**Problem statement:** For the entries below, repeat exactly each line starting with the one that contains "-- ==== Sys2Proof/Machine/Regs.lean" and going on through the one that contains "none => f.reset", and no others.

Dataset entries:

----------------

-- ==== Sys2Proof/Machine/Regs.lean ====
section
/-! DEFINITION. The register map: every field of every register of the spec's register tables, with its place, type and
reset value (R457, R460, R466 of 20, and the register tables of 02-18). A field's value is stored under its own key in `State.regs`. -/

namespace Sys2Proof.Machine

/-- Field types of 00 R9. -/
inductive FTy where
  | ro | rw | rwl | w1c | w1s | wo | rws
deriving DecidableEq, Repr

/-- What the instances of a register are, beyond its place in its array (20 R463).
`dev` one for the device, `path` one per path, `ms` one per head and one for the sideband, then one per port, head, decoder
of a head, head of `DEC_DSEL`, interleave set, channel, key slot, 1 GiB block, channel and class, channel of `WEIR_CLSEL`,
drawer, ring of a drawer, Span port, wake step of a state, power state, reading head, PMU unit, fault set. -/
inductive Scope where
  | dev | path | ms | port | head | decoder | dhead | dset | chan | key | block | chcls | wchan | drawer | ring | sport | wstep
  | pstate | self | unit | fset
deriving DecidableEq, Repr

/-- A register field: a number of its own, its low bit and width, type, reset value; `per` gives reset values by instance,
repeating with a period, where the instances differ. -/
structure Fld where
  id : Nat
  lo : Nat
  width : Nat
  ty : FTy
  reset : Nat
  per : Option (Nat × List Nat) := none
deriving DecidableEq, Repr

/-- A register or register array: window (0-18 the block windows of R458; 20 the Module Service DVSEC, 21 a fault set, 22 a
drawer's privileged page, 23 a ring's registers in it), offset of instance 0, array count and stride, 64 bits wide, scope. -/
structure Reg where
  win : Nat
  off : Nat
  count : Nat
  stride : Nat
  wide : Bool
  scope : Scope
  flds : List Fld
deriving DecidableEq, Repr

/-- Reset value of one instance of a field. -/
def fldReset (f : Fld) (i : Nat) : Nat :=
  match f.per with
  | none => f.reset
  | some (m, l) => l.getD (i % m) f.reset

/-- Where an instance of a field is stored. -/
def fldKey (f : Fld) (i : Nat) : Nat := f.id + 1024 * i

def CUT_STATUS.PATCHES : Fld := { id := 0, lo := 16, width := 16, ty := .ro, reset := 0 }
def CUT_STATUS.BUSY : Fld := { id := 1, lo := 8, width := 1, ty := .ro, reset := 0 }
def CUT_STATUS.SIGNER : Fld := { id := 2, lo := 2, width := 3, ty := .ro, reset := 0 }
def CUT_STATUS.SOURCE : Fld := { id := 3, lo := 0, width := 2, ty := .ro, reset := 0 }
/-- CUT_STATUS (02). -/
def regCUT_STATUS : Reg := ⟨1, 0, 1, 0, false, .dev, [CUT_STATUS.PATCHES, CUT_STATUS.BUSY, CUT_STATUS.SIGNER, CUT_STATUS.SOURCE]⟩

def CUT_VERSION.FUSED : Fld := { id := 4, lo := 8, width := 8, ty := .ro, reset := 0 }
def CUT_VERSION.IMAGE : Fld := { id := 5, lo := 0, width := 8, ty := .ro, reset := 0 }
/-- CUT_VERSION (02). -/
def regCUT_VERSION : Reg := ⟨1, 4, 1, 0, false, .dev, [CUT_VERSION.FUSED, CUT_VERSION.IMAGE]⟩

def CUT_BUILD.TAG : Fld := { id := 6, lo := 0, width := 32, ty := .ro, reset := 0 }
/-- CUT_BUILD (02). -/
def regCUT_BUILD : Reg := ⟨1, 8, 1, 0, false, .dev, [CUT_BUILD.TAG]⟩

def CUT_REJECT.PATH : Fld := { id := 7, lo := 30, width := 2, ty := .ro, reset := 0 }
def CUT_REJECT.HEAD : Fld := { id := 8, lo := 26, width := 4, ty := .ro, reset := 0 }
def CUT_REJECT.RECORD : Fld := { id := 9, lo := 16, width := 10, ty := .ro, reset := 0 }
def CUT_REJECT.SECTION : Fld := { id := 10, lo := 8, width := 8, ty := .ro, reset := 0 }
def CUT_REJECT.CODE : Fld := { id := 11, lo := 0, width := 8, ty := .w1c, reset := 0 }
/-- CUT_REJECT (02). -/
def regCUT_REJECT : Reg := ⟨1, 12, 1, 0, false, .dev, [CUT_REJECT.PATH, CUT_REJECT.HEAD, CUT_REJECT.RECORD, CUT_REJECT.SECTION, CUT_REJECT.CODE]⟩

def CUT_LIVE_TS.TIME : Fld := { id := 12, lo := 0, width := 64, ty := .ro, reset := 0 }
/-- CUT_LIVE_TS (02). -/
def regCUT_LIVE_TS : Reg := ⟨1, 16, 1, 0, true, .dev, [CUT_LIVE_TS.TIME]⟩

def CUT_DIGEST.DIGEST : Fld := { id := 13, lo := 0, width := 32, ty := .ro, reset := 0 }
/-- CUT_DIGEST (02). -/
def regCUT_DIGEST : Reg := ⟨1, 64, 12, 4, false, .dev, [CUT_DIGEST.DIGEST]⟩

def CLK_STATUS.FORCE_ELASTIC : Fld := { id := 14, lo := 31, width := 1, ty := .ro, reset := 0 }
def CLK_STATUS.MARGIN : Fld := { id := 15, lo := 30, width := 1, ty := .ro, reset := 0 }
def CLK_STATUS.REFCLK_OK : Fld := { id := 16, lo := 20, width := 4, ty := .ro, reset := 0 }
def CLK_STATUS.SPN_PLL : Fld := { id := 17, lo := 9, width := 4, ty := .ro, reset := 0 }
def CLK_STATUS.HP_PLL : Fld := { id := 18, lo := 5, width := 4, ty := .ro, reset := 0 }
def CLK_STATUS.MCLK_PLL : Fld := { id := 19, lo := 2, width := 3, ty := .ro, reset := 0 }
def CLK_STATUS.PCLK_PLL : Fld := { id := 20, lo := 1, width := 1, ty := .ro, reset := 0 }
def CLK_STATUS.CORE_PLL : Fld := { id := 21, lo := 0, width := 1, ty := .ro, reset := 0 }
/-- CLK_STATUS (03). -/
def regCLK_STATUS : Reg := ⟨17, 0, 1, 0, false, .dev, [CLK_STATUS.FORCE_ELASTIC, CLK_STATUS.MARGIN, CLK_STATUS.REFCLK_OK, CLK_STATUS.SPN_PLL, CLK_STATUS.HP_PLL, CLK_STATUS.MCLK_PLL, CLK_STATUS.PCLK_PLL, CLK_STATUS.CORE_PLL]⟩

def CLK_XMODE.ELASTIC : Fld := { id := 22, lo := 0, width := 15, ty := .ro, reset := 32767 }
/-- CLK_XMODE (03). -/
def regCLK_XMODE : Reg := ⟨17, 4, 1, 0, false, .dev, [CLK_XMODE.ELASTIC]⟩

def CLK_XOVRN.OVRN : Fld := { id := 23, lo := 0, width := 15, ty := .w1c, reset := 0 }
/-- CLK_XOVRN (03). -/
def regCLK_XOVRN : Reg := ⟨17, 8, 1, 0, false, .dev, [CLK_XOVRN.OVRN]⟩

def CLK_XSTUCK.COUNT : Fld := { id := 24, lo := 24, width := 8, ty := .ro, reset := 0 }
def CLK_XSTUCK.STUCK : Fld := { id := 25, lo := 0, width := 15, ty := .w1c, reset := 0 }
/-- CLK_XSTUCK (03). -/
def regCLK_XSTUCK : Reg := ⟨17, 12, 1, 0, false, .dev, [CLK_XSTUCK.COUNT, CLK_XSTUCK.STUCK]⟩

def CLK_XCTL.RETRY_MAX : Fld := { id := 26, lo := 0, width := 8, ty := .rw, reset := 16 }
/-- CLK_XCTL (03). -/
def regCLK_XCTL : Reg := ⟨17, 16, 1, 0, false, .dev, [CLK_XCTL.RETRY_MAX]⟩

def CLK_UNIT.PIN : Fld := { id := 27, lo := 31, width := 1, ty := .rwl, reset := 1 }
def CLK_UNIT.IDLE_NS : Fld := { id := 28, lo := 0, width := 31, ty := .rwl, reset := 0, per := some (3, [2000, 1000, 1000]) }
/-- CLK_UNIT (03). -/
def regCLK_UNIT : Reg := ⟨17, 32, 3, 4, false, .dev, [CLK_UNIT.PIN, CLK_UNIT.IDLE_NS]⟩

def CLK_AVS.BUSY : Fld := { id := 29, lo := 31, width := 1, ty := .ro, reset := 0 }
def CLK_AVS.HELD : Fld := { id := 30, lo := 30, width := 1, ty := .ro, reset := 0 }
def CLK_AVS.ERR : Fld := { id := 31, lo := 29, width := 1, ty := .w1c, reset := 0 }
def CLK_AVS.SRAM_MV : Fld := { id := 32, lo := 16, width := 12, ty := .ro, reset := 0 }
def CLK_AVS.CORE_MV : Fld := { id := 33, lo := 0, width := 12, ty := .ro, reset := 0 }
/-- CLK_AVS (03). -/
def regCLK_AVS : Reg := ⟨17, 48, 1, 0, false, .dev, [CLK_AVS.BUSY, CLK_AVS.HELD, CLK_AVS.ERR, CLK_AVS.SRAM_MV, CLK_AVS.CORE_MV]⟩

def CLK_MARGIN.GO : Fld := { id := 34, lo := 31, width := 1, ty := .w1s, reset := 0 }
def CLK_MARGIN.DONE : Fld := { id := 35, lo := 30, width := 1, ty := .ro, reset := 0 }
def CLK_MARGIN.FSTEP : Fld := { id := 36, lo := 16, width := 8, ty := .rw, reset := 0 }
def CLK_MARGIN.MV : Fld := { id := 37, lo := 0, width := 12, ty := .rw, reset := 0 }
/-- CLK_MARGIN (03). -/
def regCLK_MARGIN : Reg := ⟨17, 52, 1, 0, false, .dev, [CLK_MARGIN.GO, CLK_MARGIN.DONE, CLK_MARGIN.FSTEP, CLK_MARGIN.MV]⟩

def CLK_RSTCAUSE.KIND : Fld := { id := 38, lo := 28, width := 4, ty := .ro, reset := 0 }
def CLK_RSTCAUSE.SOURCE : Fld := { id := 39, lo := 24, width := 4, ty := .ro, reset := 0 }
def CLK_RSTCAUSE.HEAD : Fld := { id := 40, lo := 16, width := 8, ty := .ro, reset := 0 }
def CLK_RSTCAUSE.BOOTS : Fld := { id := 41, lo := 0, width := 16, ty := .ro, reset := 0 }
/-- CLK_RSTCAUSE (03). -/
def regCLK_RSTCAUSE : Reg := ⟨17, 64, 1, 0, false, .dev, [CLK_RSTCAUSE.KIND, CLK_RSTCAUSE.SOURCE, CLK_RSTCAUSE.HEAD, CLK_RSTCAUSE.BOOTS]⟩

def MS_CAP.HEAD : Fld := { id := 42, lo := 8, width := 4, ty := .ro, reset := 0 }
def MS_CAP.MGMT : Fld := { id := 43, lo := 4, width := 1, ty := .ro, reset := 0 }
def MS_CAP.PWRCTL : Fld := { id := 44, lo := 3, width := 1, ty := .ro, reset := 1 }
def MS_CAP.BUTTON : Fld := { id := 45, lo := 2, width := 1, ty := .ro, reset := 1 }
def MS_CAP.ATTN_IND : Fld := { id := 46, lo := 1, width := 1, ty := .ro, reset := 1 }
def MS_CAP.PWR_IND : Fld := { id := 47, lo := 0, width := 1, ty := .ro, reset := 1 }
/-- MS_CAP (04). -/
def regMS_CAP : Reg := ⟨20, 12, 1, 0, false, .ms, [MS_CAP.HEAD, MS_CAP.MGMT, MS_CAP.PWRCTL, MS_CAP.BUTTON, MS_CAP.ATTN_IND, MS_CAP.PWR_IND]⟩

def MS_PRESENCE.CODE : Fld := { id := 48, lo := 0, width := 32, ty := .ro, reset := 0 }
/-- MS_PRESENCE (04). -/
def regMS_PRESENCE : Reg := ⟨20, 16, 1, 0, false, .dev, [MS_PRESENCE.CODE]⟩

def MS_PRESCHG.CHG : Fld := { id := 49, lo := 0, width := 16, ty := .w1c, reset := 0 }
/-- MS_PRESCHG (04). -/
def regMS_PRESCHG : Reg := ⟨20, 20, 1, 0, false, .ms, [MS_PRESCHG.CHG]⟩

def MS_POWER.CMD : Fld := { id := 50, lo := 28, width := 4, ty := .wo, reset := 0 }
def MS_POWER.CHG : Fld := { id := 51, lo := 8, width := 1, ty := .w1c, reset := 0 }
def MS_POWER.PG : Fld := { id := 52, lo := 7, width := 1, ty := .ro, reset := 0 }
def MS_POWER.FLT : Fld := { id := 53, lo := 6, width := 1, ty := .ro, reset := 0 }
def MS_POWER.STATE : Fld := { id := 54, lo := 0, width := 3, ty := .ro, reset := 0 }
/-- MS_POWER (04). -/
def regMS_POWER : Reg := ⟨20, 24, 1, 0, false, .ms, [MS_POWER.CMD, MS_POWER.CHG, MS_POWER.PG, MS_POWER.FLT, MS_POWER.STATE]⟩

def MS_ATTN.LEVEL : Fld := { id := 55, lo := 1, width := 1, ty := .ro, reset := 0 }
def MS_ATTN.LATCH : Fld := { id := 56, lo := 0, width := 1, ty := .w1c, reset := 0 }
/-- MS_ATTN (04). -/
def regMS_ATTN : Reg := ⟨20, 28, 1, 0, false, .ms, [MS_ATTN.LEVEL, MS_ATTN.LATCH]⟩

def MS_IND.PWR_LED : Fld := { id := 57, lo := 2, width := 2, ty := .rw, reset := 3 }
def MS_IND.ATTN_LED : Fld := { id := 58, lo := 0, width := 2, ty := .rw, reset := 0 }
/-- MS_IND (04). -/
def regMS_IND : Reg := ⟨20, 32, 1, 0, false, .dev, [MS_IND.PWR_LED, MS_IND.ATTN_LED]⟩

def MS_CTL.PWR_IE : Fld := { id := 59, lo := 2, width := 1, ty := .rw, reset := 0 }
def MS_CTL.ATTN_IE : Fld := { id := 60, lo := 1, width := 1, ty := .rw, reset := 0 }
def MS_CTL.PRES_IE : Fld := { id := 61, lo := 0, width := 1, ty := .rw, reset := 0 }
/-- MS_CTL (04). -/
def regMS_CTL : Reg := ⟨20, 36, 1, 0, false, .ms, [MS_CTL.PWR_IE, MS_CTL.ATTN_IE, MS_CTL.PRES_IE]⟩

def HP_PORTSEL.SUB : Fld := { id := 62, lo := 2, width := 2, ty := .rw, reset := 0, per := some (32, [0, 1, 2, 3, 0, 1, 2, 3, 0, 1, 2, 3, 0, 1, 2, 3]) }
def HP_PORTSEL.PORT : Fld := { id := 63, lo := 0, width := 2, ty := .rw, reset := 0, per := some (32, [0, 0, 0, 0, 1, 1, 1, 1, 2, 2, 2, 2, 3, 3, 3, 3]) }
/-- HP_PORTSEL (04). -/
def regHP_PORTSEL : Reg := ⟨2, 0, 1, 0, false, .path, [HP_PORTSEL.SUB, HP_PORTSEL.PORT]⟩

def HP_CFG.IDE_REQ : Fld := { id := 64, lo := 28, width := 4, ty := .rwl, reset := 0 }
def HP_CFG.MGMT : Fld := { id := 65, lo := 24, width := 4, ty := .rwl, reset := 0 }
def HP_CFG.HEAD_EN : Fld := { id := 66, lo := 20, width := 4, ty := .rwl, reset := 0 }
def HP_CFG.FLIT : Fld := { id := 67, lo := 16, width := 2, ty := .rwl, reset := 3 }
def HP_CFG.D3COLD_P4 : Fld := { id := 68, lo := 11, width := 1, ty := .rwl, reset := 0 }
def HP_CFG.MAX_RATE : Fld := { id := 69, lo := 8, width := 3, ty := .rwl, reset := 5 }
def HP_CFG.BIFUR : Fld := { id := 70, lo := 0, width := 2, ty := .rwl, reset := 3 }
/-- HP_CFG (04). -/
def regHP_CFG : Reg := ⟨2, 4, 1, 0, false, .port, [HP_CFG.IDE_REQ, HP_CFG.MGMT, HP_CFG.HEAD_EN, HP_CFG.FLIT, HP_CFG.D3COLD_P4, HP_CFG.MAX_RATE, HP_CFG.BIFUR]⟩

----------------

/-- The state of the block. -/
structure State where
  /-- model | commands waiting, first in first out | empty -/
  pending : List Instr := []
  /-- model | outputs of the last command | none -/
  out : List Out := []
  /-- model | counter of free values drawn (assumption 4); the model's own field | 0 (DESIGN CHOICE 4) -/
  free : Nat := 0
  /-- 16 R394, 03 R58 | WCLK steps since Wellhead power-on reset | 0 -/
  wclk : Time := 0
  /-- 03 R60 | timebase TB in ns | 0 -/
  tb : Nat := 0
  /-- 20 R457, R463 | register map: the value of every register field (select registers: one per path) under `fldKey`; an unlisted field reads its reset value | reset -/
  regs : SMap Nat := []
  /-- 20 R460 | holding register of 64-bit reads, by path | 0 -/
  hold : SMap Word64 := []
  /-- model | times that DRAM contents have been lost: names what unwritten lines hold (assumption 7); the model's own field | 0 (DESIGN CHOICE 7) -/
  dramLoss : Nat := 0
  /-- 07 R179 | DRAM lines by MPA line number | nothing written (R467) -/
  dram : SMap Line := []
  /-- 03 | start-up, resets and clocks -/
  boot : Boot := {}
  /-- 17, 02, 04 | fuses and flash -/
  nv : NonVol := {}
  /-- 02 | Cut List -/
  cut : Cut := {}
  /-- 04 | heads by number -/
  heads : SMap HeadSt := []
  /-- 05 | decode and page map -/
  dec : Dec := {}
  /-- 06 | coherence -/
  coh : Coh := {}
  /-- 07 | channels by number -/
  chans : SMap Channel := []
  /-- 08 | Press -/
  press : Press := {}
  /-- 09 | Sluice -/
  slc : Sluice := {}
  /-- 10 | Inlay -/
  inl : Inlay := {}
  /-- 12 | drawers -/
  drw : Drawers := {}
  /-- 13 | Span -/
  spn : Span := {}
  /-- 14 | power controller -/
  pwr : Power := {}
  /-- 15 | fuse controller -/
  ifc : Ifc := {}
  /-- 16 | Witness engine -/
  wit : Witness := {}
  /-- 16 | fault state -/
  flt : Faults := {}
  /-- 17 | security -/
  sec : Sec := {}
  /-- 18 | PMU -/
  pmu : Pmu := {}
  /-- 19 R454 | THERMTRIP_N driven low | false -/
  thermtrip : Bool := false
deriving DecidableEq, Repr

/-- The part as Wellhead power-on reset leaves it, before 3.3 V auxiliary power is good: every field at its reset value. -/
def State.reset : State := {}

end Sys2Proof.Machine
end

----------------

**Your response:**
-- ==== Sys2Proof/Machine/Regs.lean ====
section
/-! DEFINITION. The register map: every field of every register of the spec's register tables, with its place, type and
reset value (R457, R460, R466 of 20, and the register tables of 02-18). A field's value is stored under its own key in `State.regs`. -/

namespace Sys2Proof.Machine

/-- Field types of 00 R9. -/
inductive FTy where
  | ro | rw | rwl | w1c | w1s | wo | rws
deriving DecidableEq, Repr

/-- What the instances of a register are, beyond its place in its array (20 R463).
`dev` one for the device, `path` one per path, `ms` one per head and one for the sideband, then one per port, head, decoder
of a head, head of `DEC_DSEL`, interleave set, channel, key slot, 1 GiB block, channel and class, channel of `WEIR_CLSEL`,
drawer, ring of a drawer, Span port, wake step of a state, power state, reading head, PMU unit, fault set. -/
inductive Scope where
  | dev | path | ms | port | head | decoder | dhead | dset | chan | key | block | chcls | wchan | drawer | ring | sport | wstep
  | pstate | self | unit | fset
deriving DecidableEq, Repr

/-- A register field: a number of its own, its low bit and width, type, reset value; `per` gives reset values by instance,
repeating with a period, where the instances differ. -/
structure Fld where
  id : Nat
  lo : Nat
  width : Nat
  ty : FTy
  reset : Nat
  per : Option (Nat × List Nat) := none
deriving DecidableEq, Repr

/-- A register or register array: window (0-18 the block windows of R458; 20 the Module Service DVSEC, 21 a fault set, 22 a
drawer's privileged page, 23 a ring's registers in it), offset of instance 0, array count and stride, 64 bits wide, scope. -/
structure Reg where
  win : Nat
  off : Nat
  count : Nat
  stride : Nat
  wide : Bool
  scope : Scope
  flds : List Fld
deriving DecidableEq, Repr

/-- Reset value of one instance of a field. -/
def fldReset (f : Fld) (i : Nat) : Nat :=
  match f.per with
  | none => f.reset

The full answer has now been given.